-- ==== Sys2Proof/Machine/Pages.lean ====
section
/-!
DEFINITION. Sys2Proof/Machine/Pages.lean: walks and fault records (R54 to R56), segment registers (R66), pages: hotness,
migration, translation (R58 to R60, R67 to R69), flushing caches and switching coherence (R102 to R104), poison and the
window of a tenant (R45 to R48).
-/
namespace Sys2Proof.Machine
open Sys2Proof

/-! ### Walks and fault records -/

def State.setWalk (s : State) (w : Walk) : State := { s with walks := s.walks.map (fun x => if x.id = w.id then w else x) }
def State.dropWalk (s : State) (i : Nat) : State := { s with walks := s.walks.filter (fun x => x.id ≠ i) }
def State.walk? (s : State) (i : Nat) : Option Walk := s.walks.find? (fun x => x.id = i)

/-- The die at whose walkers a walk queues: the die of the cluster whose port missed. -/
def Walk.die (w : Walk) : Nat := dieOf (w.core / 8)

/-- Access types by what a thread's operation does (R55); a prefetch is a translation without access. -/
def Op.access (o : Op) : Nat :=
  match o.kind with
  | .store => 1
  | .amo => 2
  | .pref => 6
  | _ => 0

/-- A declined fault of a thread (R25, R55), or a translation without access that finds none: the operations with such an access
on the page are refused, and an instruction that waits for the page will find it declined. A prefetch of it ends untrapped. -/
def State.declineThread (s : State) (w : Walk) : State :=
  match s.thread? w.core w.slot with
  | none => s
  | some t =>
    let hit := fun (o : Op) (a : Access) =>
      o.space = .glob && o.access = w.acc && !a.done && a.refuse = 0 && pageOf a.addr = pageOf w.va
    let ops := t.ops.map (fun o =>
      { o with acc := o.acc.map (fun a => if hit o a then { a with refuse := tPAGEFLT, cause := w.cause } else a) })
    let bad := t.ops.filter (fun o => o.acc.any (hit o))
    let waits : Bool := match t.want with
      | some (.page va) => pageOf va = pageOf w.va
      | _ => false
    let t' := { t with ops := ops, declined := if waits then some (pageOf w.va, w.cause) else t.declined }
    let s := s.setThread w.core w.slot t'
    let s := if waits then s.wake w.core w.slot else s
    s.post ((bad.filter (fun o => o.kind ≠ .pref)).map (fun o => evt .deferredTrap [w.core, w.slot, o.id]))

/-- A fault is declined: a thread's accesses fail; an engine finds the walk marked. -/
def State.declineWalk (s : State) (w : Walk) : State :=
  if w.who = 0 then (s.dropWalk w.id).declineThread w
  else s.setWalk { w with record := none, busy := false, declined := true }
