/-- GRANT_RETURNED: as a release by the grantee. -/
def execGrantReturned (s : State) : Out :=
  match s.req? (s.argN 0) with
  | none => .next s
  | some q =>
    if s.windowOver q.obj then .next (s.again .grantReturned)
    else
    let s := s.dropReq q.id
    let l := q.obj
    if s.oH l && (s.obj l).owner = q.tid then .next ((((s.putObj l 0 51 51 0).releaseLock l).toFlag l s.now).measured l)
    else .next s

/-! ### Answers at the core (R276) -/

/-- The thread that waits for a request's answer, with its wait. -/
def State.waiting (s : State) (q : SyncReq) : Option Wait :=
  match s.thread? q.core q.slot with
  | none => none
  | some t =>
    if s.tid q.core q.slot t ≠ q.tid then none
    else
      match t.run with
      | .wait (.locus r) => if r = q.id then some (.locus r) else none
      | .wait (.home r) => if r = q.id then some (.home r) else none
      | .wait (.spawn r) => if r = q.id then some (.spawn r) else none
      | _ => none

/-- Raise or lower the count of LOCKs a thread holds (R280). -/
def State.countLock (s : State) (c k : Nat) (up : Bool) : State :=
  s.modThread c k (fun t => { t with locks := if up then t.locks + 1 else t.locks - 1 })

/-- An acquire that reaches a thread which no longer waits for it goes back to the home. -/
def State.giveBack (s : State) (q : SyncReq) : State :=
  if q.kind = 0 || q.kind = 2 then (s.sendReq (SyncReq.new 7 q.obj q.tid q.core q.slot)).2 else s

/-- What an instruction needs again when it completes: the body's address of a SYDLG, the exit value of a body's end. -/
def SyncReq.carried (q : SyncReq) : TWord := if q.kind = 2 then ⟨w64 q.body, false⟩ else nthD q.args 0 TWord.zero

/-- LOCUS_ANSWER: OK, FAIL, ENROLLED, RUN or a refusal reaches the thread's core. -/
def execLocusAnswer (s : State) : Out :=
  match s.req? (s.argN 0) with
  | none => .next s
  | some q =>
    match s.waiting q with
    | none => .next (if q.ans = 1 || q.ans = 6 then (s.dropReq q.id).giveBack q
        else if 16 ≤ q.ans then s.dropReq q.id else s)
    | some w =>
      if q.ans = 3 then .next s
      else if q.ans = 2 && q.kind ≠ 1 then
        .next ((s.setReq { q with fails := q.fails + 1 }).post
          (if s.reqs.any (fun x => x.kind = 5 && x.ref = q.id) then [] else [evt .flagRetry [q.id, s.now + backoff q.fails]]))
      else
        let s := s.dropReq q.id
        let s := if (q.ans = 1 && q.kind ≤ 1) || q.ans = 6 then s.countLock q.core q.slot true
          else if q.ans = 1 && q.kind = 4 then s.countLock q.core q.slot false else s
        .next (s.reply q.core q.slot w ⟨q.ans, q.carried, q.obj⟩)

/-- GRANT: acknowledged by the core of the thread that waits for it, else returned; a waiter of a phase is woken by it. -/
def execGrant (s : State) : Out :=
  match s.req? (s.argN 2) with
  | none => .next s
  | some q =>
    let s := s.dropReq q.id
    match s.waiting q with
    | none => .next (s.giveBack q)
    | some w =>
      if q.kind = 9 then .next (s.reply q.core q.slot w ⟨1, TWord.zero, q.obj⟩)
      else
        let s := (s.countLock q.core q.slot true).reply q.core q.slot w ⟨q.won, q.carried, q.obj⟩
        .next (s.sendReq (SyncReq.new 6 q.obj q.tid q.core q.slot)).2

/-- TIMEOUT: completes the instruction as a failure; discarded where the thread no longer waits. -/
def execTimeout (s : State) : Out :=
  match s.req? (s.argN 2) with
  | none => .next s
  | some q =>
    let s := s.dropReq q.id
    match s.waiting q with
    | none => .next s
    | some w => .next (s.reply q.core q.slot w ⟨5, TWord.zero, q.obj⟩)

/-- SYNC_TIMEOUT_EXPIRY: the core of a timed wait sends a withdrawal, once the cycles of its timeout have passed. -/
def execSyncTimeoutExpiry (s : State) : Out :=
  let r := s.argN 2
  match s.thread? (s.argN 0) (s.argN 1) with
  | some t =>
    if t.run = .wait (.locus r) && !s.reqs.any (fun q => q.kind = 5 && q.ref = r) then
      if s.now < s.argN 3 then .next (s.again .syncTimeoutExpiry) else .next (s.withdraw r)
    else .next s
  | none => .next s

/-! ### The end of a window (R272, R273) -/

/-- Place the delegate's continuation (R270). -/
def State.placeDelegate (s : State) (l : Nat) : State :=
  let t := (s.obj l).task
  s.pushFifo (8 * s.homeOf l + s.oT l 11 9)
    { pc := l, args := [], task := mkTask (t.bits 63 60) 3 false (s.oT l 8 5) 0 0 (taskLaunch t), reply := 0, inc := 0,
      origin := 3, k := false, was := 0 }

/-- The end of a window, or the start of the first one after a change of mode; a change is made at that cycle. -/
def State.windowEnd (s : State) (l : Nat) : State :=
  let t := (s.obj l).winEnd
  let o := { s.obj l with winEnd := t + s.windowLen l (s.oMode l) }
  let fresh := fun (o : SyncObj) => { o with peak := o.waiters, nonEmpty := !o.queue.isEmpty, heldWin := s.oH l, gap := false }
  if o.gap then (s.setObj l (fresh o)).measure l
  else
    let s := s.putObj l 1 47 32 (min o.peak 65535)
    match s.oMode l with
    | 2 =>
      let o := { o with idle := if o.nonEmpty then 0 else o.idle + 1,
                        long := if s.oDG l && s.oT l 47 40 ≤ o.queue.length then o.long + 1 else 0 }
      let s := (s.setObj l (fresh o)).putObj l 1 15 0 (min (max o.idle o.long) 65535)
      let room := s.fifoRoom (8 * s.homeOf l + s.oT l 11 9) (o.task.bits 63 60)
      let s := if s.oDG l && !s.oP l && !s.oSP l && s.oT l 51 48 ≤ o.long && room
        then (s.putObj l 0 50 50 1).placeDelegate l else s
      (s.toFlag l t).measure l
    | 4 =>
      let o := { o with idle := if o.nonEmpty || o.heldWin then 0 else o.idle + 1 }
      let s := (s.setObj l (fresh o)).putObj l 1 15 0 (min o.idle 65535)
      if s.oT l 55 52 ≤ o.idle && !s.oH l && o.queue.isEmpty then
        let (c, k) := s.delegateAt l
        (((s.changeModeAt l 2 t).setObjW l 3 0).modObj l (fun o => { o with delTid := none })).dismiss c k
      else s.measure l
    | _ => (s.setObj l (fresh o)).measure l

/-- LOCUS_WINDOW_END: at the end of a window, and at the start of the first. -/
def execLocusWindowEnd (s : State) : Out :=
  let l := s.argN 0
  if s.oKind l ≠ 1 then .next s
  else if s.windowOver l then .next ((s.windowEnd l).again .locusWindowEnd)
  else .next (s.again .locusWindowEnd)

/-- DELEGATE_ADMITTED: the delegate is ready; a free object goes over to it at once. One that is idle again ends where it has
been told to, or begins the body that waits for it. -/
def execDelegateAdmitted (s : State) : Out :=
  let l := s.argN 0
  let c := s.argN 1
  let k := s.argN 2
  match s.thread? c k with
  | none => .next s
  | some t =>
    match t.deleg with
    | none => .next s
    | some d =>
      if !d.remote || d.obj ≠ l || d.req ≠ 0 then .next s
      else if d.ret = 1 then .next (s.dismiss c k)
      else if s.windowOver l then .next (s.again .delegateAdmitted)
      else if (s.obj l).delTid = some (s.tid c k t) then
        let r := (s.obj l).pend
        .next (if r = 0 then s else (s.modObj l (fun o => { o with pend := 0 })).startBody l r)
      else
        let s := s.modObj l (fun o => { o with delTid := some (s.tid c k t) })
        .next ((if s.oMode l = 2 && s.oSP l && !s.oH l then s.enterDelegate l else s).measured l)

> **GOAL OF THE EXERCISE**: Return every line from the entries that holds the string "filter".

> **RESPONSE AREA**:
def State.dropWalk (s : State) (i : Nat) : State := { s with walks := s.walks.filter (fun x => x.id ≠ i) }
    let bad := t.ops.filter (fun o => o.acc.any (hit o))
    s.post ((bad.filter (fun o => o.kind ≠ .pref)).map (fun o => evt .deferredTrap [w.core, w.slot, o.id]))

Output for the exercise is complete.